2006 News Story
 

05/17/2006
Foreign Minister gives wide-ranging interview to US print media

  Prince Saud meets with US media

Minister of Foreign Affairs Prince Saud Al-Faisal gave a wide-ranging interview to US print journalists at the Saudi Embassy in Washington today. He discussed Saudi detainees at Guantanamo, the US-Iranian standoff over Iran’s nuclear program, the situation in Iraq, the new Palestinian government and US relations with Libya.


Prince Saud said that 16 Saudis currently detained at Guantanamo Bay will be returned to the Kingdom in the next few days. Upon their return to Saudi Arabia, the 16 will be jailed, and the proof against them examined. They will then either be put on trial or released. For those found guilty at trial, punishments will be determined by the courts, he noted.

On the US-Iranian standoff over Iran’s nuclear program, Prince Saud said that Saudi Arabia continues to hope for a diplomatic solution. To that end, the Gulf Cooperation Council is sending the Omani foreign minister to Iran in the next few days to discuss the situation, he stated.

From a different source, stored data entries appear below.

-- ==== Sys2Proof/Machine/Flags.lean ====
section
/-! DEFINITION. The flags are the STATUS fields (10_state.md R45): the word they read as, and every change that an
operation makes to them. -/

namespace Sys2Proof.Machine

/-- One flag as a bit. -/
def flagBit (b : Bool) : BitVec 1 := if b then 1#1 else 0#1

/-- STATUS = zext_32({ERRCODE, 0b0, ERR, DONE, BUSY}) (30_encoding.md R95). -/
def Status.word (f : Status) : Word :=
  (f.errcode ++ 0#1 ++ flagBit f.err ++ flagBit f.done ++ flagBit f.busy : BitVec 8).setWidth 32

/-- The code of an error: LENGTH_OVERFLOW = 1, LENGTH_CAPACITY = 2 (30_encoding.md R96, 60_exceptions.md R283). -/
def ErrorCause.code : ErrorCause → BitVec 4
  | .lengthOverflow => 0x1#4
  | .lengthCapacity => 0x2#4

/-- DONE <- 0; ERR <- 0; ERRCODE <- 0: what a START does first while BUSY = 0 (46_host_interface.md R233). -/
def Status.cleared (f : Status) : Status := { f with done := false, err := false, errcode := 0#4 }

/-- ERR <- 1; ERRCODE <- code(E) (60_exceptions.md R283). -/
def Status.failed (f : Status) (e : ErrorCause) : Status := { f with err := true, errcode := e.code }

/-- BUSY <- 1 (46_host_interface.md R233). -/
def Status.begun (f : Status) : Status := { f with busy := true }

/-- BUSY <- 0; DONE <- 1: the end of a computation (43_compressor.md R168). -/
def Status.finished (f : Status) : Status := { f with busy := false, done := true }

end Sys2Proof.Machine
end

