-- ==== Sys2Proof/Machine/Buffer.lean ====
section
/-! DEFINITION. The message window and the reserved offsets (46_host_interface.md sections 4 and 5). -/

namespace Sys2Proof.Machine

/-- RD_MSG: rdata <- MSGW[m], in every state (R248). A byte not written since reset reads as a free value (93 U1,
log 6). -/
def execRdMsg (m : BitVec 29) (s : State) : Result := .next (s.reply (s.msgWord m.toNat))

/-- WR_MSG: if BUSY == 0 then MemWrite(4m, 4, wdata) else skip (R247). -/
def execWrMsg (m : BitVec 29) (wdata : Word) (s : State) : Result := .next (s.memWrite (4 * m.toNat) wdata)

/-- RD_RSVD: rdata <- 0 (R249; log 9). -/
def execRdRsvd (_word : BitVec 30) (s : State) : Result := .next (s.reply 0x00000000#32)

/-- WR_RSVD: skip (R250; log 9). -/
def execWrRsvd (_word : BitVec 30) (_wdata : Word) (s : State) : Result := .next s

end Sys2Proof.Machine
end

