theorem State.HostAgrees.hexView {s u : State} (h : s.HostAgrees u) (j : Fin 16) : s.hexView j = u.hexView j := by
  cases hdone : s.status.done with
  | true => rw [State.hexView, State.hexView, ← h.status, h.hash hdone]
  | false => rw [State.hexView_of_not_done hdone, State.hexView_of_not_done (h.status ▸ hdone)]

theorem State.HostAgrees.msgWord {s u : State} (h : s.HostAgrees u) (m : Nat) : s.msgWord m = u.msgWord m := by
  simp only [State.msgWord, State.msgByte, h.mem, h.resets]

theorem State.HostAgrees.length {s u : State} (h : s.HostAgrees u) : s.length = u.length := by
  rw [State.length, State.length, h.lenHi, h.lenLo]

/-- Two states that agree on what the host sees answer a read with the same word (10_state.md R46). -/
theorem exec_read_agrees {i : Instr} {s u : State} (hread : i.isRead = true) (h : s.HostAgrees u) :
    ∃ w, exec i s = .next (s.reply w) ∧ exec i u = .next (u.reply w) := by
  cases i with
  | rdCtrl => exact ⟨_, rfl, rfl⟩
  | rdRsvd word => exact ⟨_, rfl, rfl⟩
  | rdStatus => exact ⟨_, exec_rdStatus s, by rw [exec_rdStatus, h.status]⟩
  | rdLenLo => exact ⟨s.lenLo, rfl, by rw [h.lenLo]; rfl⟩
  | rdLenHi => exact ⟨s.lenHi, rfl, by rw [h.lenHi]; rfl⟩
  | rdCapacity => exact ⟨s.capacity, rfl, by rw [State.capacity, h.params]; rfl⟩
  | rdDigest k => exact ⟨_, exec_rdDigest k s, by rw [exec_rdDigest, h.digestView]⟩
  | rdHex j => exact ⟨_, exec_rdHex j s, by rw [exec_rdHex, h.hexView]⟩
  | rdMsg m => exact ⟨_, exec_rdMsg m s, by rw [exec_rdMsg, h.msgWord]⟩
  | _ => cases hread

/-- Two states that agree on what the host sees agree after a write too: what it stores, and whether it stores, is
decided by what the host sees. -/
theorem exec_write_agrees {i : Instr} {s u s' u' : State} (hi : i.isHost = true) (hwrite : i.isRead = false)
    (h : s.HostAgrees u) (es : exec i s = .next s') (eu : exec i u = .next u') : s'.HostAgrees u' := by
  have hbusy : u.status.busy = s.status.busy := by rw [h.status]
  cases i with
  | wrLenLo w =>
    rw [exec_wrLenLo] at es eu
    rw [hbusy] at eu
    cases es
    cases eu
    split
    · exact h
    · exact { h with lenLo := rfl }
  | wrLenHi w =>
    rw [exec_wrLenHi] at es eu
    rw [hbusy] at eu
    cases es
    cases eu
    split
    · exact h
    · exact { h with lenHi := rfl }
  | wrMsg m w =>
    rw [exec_wrMsg] at es eu
    rw [hbusy] at eu
    cases es
    cases eu
    split
    · exact h
    · exact { h with mem := by simp only [h.mem] }
  | ctrlStart ignored =>
    cases hs : s.status.busy with
    | true =>
      rw [exec_ctrlStart_of_busy hs] at es
      rw [exec_ctrlStart_of_busy (hbusy.trans hs)] at eu
      cases es
      cases eu
      exact h
    | false =>
      rw [exec_ctrlStart_of_idle hs] at es
      rw [exec_ctrlStart_of_idle (hbusy.trans hs), ← h.length, ← h.params] at eu
      cases es
      cases eu
      split
      · exact { h with params := rfl, status := rfl, hash := nofun }
      · split
        · exact { h with params := rfl, status := rfl, hash := nofun }
        · exact { h with params := rfl, status := rfl, hash := fun _ => rfl }
  | ctrlNop | ctrlRsvd | wrStatus | wrCapacity | wrDigest | wrHex | wrRsvd =>
    cases es
    cases eu
    exact h
  | _ => simp [Instr.isHost, Instr.isRead] at hi hwrite

/-- Settles O56: a read replies with the same word in both states and changes nothing else; a write changes them
alike. -/
theorem hiddenStateIsUnobservable : Obligations.HiddenStateIsUnobservable := by
  unfold Obligations.HiddenStateIsUnobservable
  intro i s u s' u' hi h es eu
  cases hread : i.isRead with
  | true =>
    obtain ⟨w, ws, wu⟩ := exec_read_agrees hread h
    rw [ws] at es
    rw [wu] at eu
    cases es
    cases eu
    exact ⟨{ h with }, fun _ => rfl⟩
  | false => exact ⟨exec_write_agrees hi hread h es eu, nofun⟩

end Sys2Proof.Machine
end

section
/-! PROOFS of the family other, the data path's parts: the hexadecimal view, the padder, the written bits and the
constants (44_serializer.md section 2, 41_padder.md, 70_reset_and_hazards.md section 3, 43_compressor.md section 1). -/

namespace Sys2Proof.Machine

/-! ## The hexadecimal view (44_serializer.md R192 to R194) -/

/-- Nibble `n` of a word, 0 the highest, as the digit of its hexadecimal numeral. -/
theorem nibble_toNat (w : Word) (n : Nat) :
    (w.extractLsb' (4 * (7 - n)) 4).toNat = w.toNat / 16 ^ (7 - n) % 16 := by
  rw [BitVec.extractLsb'_toNat, Nat.shiftRight_eq_div_pow, Nat.pow_mul]

/-- Lane c of HEX_j is the character of nibble 4(j mod 2) + c of H[j div 2]. -/
theorem State.hexView_lane_eq_hexChar {s : State} (hdone : s.status.done = true) (j : Fin 16) (c : Fin 4) :
    lane (s.hexView j) c.val =
      hexChar ((s.H[j.val / 2]'(by omega)).extractLsb' (4 * (7 - (4 * (j.val % 2) + c.val))) 4) :=
  (State.hexView_lane hdone j c).trans (hexStrChar_eq s.H j c)

/-- Settles O35: a character of the word is a lane of the view, the code of one nibble's digit. -/
theorem hexReadsRenderDigest : Obligations.HexReadsRenderDigest := by
  unfold Obligations.HexReadsRenderDigest
  refine fun s j => ⟨fun hdone => ⟨_, exec_rdHex j s, rfl, fun c => ?character⟩,
    fun hclear => exec_rdHex_of_not_done hclear j⟩
  case character =>
    rw [State.reply_rdata, ← lane_toNat _ c.isLt, State.hexView_lane_eq_hexChar hdone, hexChar_toNat, nibble_toNat]

/-- Words with equal nibbles are equal. -/
theorem word_ext_nibble {v w : Word}
    (h : ∀ n < 8, v.extractLsb' (4 * (7 - n)) 4 = w.extractLsb' (4 * (7 - n)) 4) : v = w := by
  apply BitVec.eq_of_getLsbD_eq
  intro i hi
  have nibble := congrArg (BitVec.getLsbD · (i % 4)) (h (7 - i / 4) (by omega))
  simpa [BitVec.getLsbD_extractLsb', Nat.mod_lt, show 4 * (7 - (7 - i / 4)) + i % 4 = i by omega] using nibble

/-- Settles O36: equal HEX words have equal characters, so equal nibbles, and each nibble of H has its character. -/
theorem hexReadsDetermineDigest : Obligations.HexReadsDetermineDigest := by
  unfold Obligations.HexReadsDetermineDigest
  intro s u hs hu same
  have view (j : Fin 16) : s.hexView j = u.hexView j := same j _ _ (exec_rdHex j s) (exec_rdHex j u)
  refine Vector.ext fun k hk => word_ext_nibble fun n hn => ?_
  have character := congrArg (lane · (n % 4)) (view ⟨2 * k + n / 4, by omega⟩)
  have digit := hexChar_inj ((State.hexView_lane_eq_hexChar hs _ ⟨n % 4, by omega⟩).symm.trans
    (character.trans (State.hexView_lane_eq_hexChar hu _ ⟨n % 4, by omega⟩)))
  simpa only [show (2 * k + n / 4) / 2 = k by omega, show 4 * ((2 * k + n / 4) % 2) + n % 4 = n by omega] using digit

/-! ## The padder (41_padder.md sections 1 to 3) -/

/-- Settles O38: N is 64 blocks, and (L + 8) div 64 + 1 is the least count of blocks with L + 9 bytes. -/
theorem paddedLengthIsLeastMultiple : Obligations.PaddedLengthIsLeastMultiple := by
  unfold Obligations.PaddedLengthIsLeastMultiple
  intro L
  have hN := padLen_eq L
  refine ⟨⟨_, hN⟩, (padLen_bounds L).1, fun n hn hle => ?least, rfl, by omega⟩
  case least =>
    obtain ⟨k, rfl⟩ := hn
    rw [hN, blocksOf]
    omega

/-- Base-256 digits read from the top spell the number again. -/
theorem foldl_digits (v k : Nat) (hk : k ≤ 8) :
    (List.range k).foldl (fun a i => 256 * a + v / 256 ^ (7 - i) % 256) 0 = v / 256 ^ (8 - k) % 256 ^ k := by
  induction k with
  | zero => simp [Nat.mod_one]
  | succ k ih =>
    have shift : v / 256 ^ (8 - k) = v / 256 ^ (7 - k) / 256 := by
      rw [Nat.div_div_eq_div_mul, ← Nat.pow_succ, show (7 - k).succ = 8 - k by omega]
    rw [List.range_succ, List.foldl_append, ih (by omega), shift, show 8 - (k + 1) = 7 - k by omega, Nat.pow_succ',
      Nat.mod_mul, Nat.add_comm]
    rfl

/-- Settles O39: the values of PADBYTE range by range; the length bytes are the digits of 8 * Lq, below 2^64. -/
theorem paddingInvariants : Obligations.PaddingInvariants := by
  unfold Obligations.PaddingInvariants
  intro s hfits L N
  have hcap := s.params.msgCap_le
  obtain ⟨hlow, hhigh⟩ := padLen_bounds L
  have hN : N = 64 * blocksOf L := padLen_eq L
  refine ⟨by omega, hlow, hhigh, s.padByte_marker, ?length, fun i hi => s.padByte_message hi,
    fun i hi hi' => s.padByte_zero hi hi'⟩
  case length =>
    have digits : ∀ a, ∀ k ∈ List.range 8, 256 * a + (s.padByte (N - 8 + k)).toNat =
        256 * a + 8 * L / 256 ^ (7 - k) % 256 := fun a k hk => by
      rw [s.padByte_length_toNat (List.mem_range.1 hk) (by omega)]
    rw [List.foldl_ext _ _ 0 digits, foldl_digits _ 8 le_rfl]
    omega

/-! ## The bytes that SCHED_LOAD reads (41_padder.md section 3, 70_reset_and_hazards.md R319) -/

/-- SCHED_LOAD stops exactly with the word that the check of its block reports. -/
theorem exec_engSchedLoad_fault_iff (s : State) (f : Fault) :
    exec .engSchedLoad s = .fault f ↔ ∃ m, s.firstUnwritten s.pc.blk = some m ∧ f = .unwrittenMessageWord m := by
  rw [exec]
  rcases execEngSchedLoad_cases s with ⟨m, hm, e⟩ | ⟨hm, e⟩ <;> simp [e, hm, eq_comm]

theorem Memory.written_congr {m n : Memory} {a : Nat} (h : m.get? a = n.get? a) : m.written a = n.written a := by
  rw [Memory.written, Memory.written, h]

/-- The check of a block depends on the written bits below Lq only. -/
theorem State.firstUnwritten_congr {s u : State} (hL : s.Lq = u.Lq)
    (h : ∀ i < s.Lq.toNat, s.mem.written i = u.mem.written i) (b : Nat) :
    s.firstUnwritten b = u.firstUnwritten b := by
  rw [State.firstUnwritten, State.firstUnwritten, ← hL]
  congr 1
  refine List.find?_congr fun i _ => ?_
  by_cases hi : i < s.Lq.toNat
  · rw [h i hi]
  · simp [hi]

/-- A padded byte depends on the message byte there only, and at or beyond Lq on none. -/
theorem State.padByte_congr_at {s u : State} (hL : s.Lq = u.Lq) {i : Nat}
    (h : i < s.Lq.toNat → s.msgByte i = u.msgByte i) : s.padByte i = u.padByte i := by
  by_cases hi : i < s.Lq.toNat
  · rw [s.padByte_message hi, u.padByte_message (hL ▸ hi), h hi]
  · simp only [State.padByte, ← hL, hi, if_false]

/-- A byte written alike is read alike. -/
theorem State.msgByte_congr_of_written {s u : State} {i : Nat} (h : s.mem.get? i = u.mem.get? i)
    (hw : s.mem.written i = true) : s.msgByte i = u.msgByte i := by
  obtain ⟨b, hb⟩ := Option.isSome_iff_exists.1 hw
  rw [State.msgByte_of_get? hb, State.msgByte_of_get? (h ▸ hb)]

“Hopefully they [Iran] will join us in keeping the Middle East free of atomic weapons,” Prince Saud said. “It would be foolish to allow the situation to deteriorate without doing much about it.”

Turning to the Palestinians, Prince Saud said that Saudi Arabia believes it is the wrong policy to block funding to them, because doing so will only increase radicalism. “If you don’t help the people, you’re taking away the real supporters of the peace movement,” he said. “You’re adding radicalism.”

The Quartet for Middle East peace reached a formula at its meeting in Brussels to allow for funds to reach the Palestinians, Prince Saud said. “We don’t know the details of it, I am only hoping that it is an efficient and timely one to allow for the free flow of money to where it is needed in the Palestinian areas,” he remarked.

The Foreign Minister also stressed the importance of continuing dialogue with the new Palestinian government. “If we don’t talk to them, how should we convince them they should change their attitude towards peace?” he asked.

“I think we have a possibility of a fresh start,” he said, noting that dialogue with the new Palestinian government should begin before it has a fixed position. “Only through inclusion can you change the position of Hamas.”

Prince Saud added that the Palestinian government has said that it is willing to have an extended period of cease-fire as long as negotiations continue.

Prince Saud also expressed concern with the Israeli convergence plan to withdraw from some settlements in the West Bank. The plan diverts attention away from the road map and the Arab Peace Initiative proposed by then- Crown Prince now King Abdullah at Beirut in 2002, he contended.

On other issues, Prince Saud said that he hoped Iran’s role in Iraq would be a positive one that supports unity in Iraq. He also said that Saudi Arabia has no inhibitions about the US resuming relations with Libya, and called for the establishment of an international counterterrorism center.